В центре зала, от пола до потолка тянулся герметичный стеклянный цилиндр, в котором шипел не имеющий ни начала, ни конца поток воды. Сенсоров здесь не было, как и матюгальников, поэтому Аримович не выпрыгивал из каждого встречного стекла.
Зато в укромной нише между двумя витринами Алан заприметил небольшой проектор, направленный на лист ватмана. К проектору был прилеплен фиолетовый стикер с надписью «только для Алана». Только странник посмел отойти от этой безыскусной ловушки, как проектор включился сам. На ватмане вспыхнул Аримович в шансоновской кожанке.
– Кто же ещё… – вздохнул Алан, приближаясь к этому почти голографическому цирку.
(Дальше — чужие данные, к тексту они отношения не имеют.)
/-! ### `State.targetChange` -/

@[simp] theorem State.targetChange_cfg (s : State) (a b : Word) (x : XAddr) (v : Word) :
    (s.targetChange a b x v).cfg = s.cfg := rfl
@[simp] theorem State.targetChange_cmd (s : State) (a b : Word) (x : XAddr) (v : Word) :
    (s.targetChange a b x v).cmd = s.cmd := rfl
@[simp] theorem State.targetChange_rsp (s : State) (a b : Word) (x : XAddr) (v : Word) :
    (s.targetChange a b x v).rsp = s.rsp := rfl
@[simp] theorem State.targetChange_addrWidth (s : State) (a b : Word) (x : XAddr) (v : Word) :
    (s.targetChange a b x v).addrWidth = s.addrWidth := rfl
@[simp] theorem State.targetChange_widthValid (s : State) (a b : Word) (x : XAddr) (v : Word) :
    (s.targetChange a b x v).widthValid = s.widthValid := rfl
@[simp] theorem State.targetChange_v6Bound (s : State) (a b : Word) (x : XAddr) (v : Word) :
    (s.targetChange a b x v).v6Bound = s.v6Bound := rfl
@[simp] theorem State.targetChange_busy (s : State) (a b : Word) (x : XAddr) (v : Word) :
    (s.targetChange a b x v).busy = s.busy := rfl
@[simp] theorem State.targetChange_seq (s : State) (a b : Word) (x : XAddr) (v : Word) :
    (s.targetChange a b x v).seq = s.seq := rfl
@[simp] theorem State.targetChange_diagOut (s : State) (a b : Word) (x : XAddr) (v : Word) :
    (s.targetChange a b x v).diagOut = s.diagOut := rfl
@[simp] theorem State.targetChange_hostReady (s : State) (a b : Word) (x : XAddr) (v : Word) :
    (s.targetChange a b x v).hostReady = s.hostReady := rfl
@[simp] theorem State.targetChange_inputs (s : State) (a b : Word) (x : XAddr) (v : Word) :
    (s.targetChange a b x v).inputs = s.inputs := rfl
@[simp] theorem State.targetChange_target (s : State) (a b : Word) (x : XAddr) (v : Word) :
    (s.targetChange a b x v).target = s.target := rfl
@[simp] theorem State.targetChange_reqTaken (s : State) (a b : Word) (x : XAddr) (v : Word) :
    (s.targetChange a b x v).reqTaken = s.reqTaken := rfl
@[simp] theorem State.targetChange_waits (s : State) (a b : Word) (x : XAddr) (v : Word) :
    (s.targetChange a b x v).waits = s.waits := rfl
@[simp] theorem State.targetChange_log (s : State) (a b : Word) (x : XAddr) (v : Word) :
    (s.targetChange a b x v).log = s.log ++ [.targetChange a b x v] := rfl

/-! ### `State.advance` -/

@[simp] theorem State.advance_cfg (s : State) (v : Word) : (s.advance v).cfg = s.cfg := rfl
@[simp] theorem State.advance_cmd (s : State) (v : Word) : (s.advance v).cmd = s.cmd := rfl
@[simp] theorem State.advance_rsp (s : State) (v : Word) : (s.advance v).rsp = s.rsp := rfl
@[simp] theorem State.advance_addrWidth (s : State) (v : Word) :
    (s.advance v).addrWidth = s.addrWidth := rfl
@[simp] theorem State.advance_widthValid (s : State) (v : Word) :
    (s.advance v).widthValid = s.widthValid := rfl
@[simp] theorem State.advance_v6Bound (s : State) (v : Word) :
    (s.advance v).v6Bound = s.v6Bound := rfl
@[simp] theorem State.advance_busy (s : State) (v : Word) : (s.advance v).busy = s.busy := rfl
@[simp] theorem State.advance_diagOut (s : State) (v : Word) :
    (s.advance v).diagOut = s.diagOut := rfl
@[simp] theorem State.advance_hostReady (s : State) (v : Word) :
    (s.advance v).hostReady = s.hostReady := rfl
@[simp] theorem State.advance_inputs (s : State) (v : Word) : (s.advance v).inputs = s.inputs := rfl
@[simp] theorem State.advance_target (s : State) (v : Word) : (s.advance v).target = s.target := rfl
@[simp] theorem State.advance_transport (s : State) (v : Word) :
    (s.advance v).transport = s.transport := rfl
@[simp] theorem State.advance_reqTaken (s : State) (v : Word) :
    (s.advance v).reqTaken = s.reqTaken := rfl
@[simp] theorem State.advance_waits (s : State) (v : Word) : (s.advance v).waits = s.waits := rfl
@[simp] theorem State.advance_log (s : State) (v : Word) : (s.advance v).log = s.log := rfl

/-! ### `State.wait` -/

@[simp] theorem State.wait_cfg (s : State) (taken : Bool) : (s.wait taken).cfg = s.cfg := rfl
@[simp] theorem State.wait_cmd (s : State) (taken : Bool) : (s.wait taken).cmd = s.cmd := rfl
@[simp] theorem State.wait_rsp (s : State) (taken : Bool) : (s.wait taken).rsp = s.rsp := rfl
@[simp] theorem State.wait_addrWidth (s : State) (taken : Bool) :
    (s.wait taken).addrWidth = s.addrWidth := rfl
@[simp] theorem State.wait_widthValid (s : State) (taken : Bool) :
    (s.wait taken).widthValid = s.widthValid := rfl
@[simp] theorem State.wait_v6Bound (s : State) (taken : Bool) :
    (s.wait taken).v6Bound = s.v6Bound := rfl
@[simp] theorem State.wait_busy (s : State) (taken : Bool) : (s.wait taken).busy = s.busy := rfl
@[simp] theorem State.wait_seq (s : State) (taken : Bool) : (s.wait taken).seq = s.seq := rfl
@[simp] theorem State.wait_diagOut (s : State) (taken : Bool) :
    (s.wait taken).diagOut = s.diagOut := rfl
@[simp] theorem State.wait_hostReady (s : State) (taken : Bool) :
    (s.wait taken).hostReady = s.hostReady := rfl
@[simp] theorem State.wait_inputs (s : State) (taken : Bool) :
    (s.wait taken).inputs = s.inputs := rfl
@[simp] theorem State.wait_target (s : State) (taken : Bool) :
    (s.wait taken).target = s.target := rfl
@[simp] theorem State.wait_reqTaken (s : State) (taken : Bool) :
    (s.wait taken).reqTaken = (s.reqTaken || taken) := rfl
@[simp] theorem State.wait_waits (s : State) (taken : Bool) :
    (s.wait taken).waits = s.waits + 1 := rfl
@[simp] theorem State.wait_log (s : State) (taken : Bool) : (s.wait taken).log = s.log := rfl

/-! ### `State.offer` and what ends an operation -/

@[simp] theorem State.offer_cfg (s : State) : s.offer.cfg = s.cfg := by
  unfold State.offer; split <;> rfl
@[simp] theorem State.offer_cmd (s : State) : s.offer.cmd = s.cmd := by
  unfold State.offer; split <;> rfl
@[simp] theorem State.offer_rsp (s : State) : s.offer.rsp = s.rsp := by
  unfold State.offer; split <;> rfl
@[simp] theorem State.offer_addrWidth (s : State) : s.offer.addrWidth = s.addrWidth := by
  unfold State.offer; split <;> rfl
@[simp] theorem State.offer_widthValid (s : State) : s.offer.widthValid = s.widthValid := by
  unfold State.offer; split <;> rfl
@[simp] theorem State.offer_v6Bound (s : State) : s.offer.v6Bound = s.v6Bound := by
  unfold State.offer; split <;> rfl
@[simp] theorem State.offer_busy (s : State) : s.offer.busy = (s.busy && !s.hostReady) := by
  unfold State.offer; cases s.hostReady <;> simp
@[simp] theorem State.offer_seq (s : State) : s.offer.seq = (if s.hostReady then .idle else s.seq) := by
  unfold State.offer; split <;> rfl
@[simp] theorem State.offer_diagOut (s : State) : s.offer.diagOut = s.diagOut := by
  unfold State.offer; split <;> rfl
@[simp] theorem State.offer_hostReady (s : State) : s.offer.hostReady = s.hostReady := by
  unfold State.offer; split <;> rfl
@[simp] theorem State.offer_inputs (s : State) : s.offer.inputs = s.inputs := by
  unfold State.offer; split <;> rfl
@[simp] theorem State.offer_target (s : State) : s.offer.target = s.target := by
  unfold State.offer; split <;> rfl
@[simp] theorem State.offer_transport (s : State) : s.offer.transport = s.transport := by
  unfold State.offer; split <;> rfl
@[simp] theorem State.offer_reqTaken (s : State) : s.offer.reqTaken = s.reqTaken := by
  unfold State.offer; split <;> rfl
@[simp] theorem State.offer_waits (s : State) : s.offer.waits = s.waits := by
  unfold State.offer; split <;> rfl
@[simp] theorem State.offer_log (s : State) : s.offer.log = (if s.hostReady then s.log ++ [.response s.rsp.word] else s.log) := by
  unfold State.offer; split <;> rfl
– Если ты видишь это, Алан Ерофеич, значит, тебя подставили, – сообщил Аримович, не сводя взгляда с объектива записывающей его камеры. – Не верь Стомефи. Он был мне братом, но едва полезность моей жизни стала перевешивать полезность моей смерти, эта мразь замочила меня в твоём номере. Из личного позолоченного пистолета. Думаешь, ты один такой Похититель? Нет, парень. Каждый Аспект уникален, но ему соответствуют тысячи таких вот Аланов, Мартинов, Иванычей. Ты потерпишь поражение, и Стомефи раздавит тебя как таракана. Мне повезло, я успел заиметь могущественного покровителя, который отцифровал мою личность. Беги, Алан. Скорее всего, у тебя есть время. Только никаких поездов и самолётов.
Что-то щёлкнуло внутри проектора, и изображение по всем канонам Lunar Tunes накрылось диафрагмой. Из вентиляционных отверстий устройства повалил едкий дымок.
«Оставить в публичном месте сообщение для одного адресата… Грандмастеры хреновы, конспирологи…»
Порыскав по пятому этажу, Алан понял, что Сердца в варварской для этих краёв античности он не найдёт. Пришлось спускаться на этаж средневековья. Точно такие же витрины, в центре точно такой же стеклянный цилиндр, и совсем другая атмосфера – деревянная, кольчужная, с рукавами в пол. Оружия здесь было поменьше, зато орудиями труда можно было бы воссоздать добротную деревеньку ролевиков. Собственно, в средние века Чернокаменск и был деревенькой…
Алан быстро понял, что на сей раз он не один. Самый настоящий, из плоти и крови, мужичок рассматривал явно воссозданную телегу и обернулся на звук его шагов. Завидев Алана, он поправил бейджик с именем и спросил:
– У вас с экскурсией?
Львиноподная улыбка зацементировала позвоночник Алана.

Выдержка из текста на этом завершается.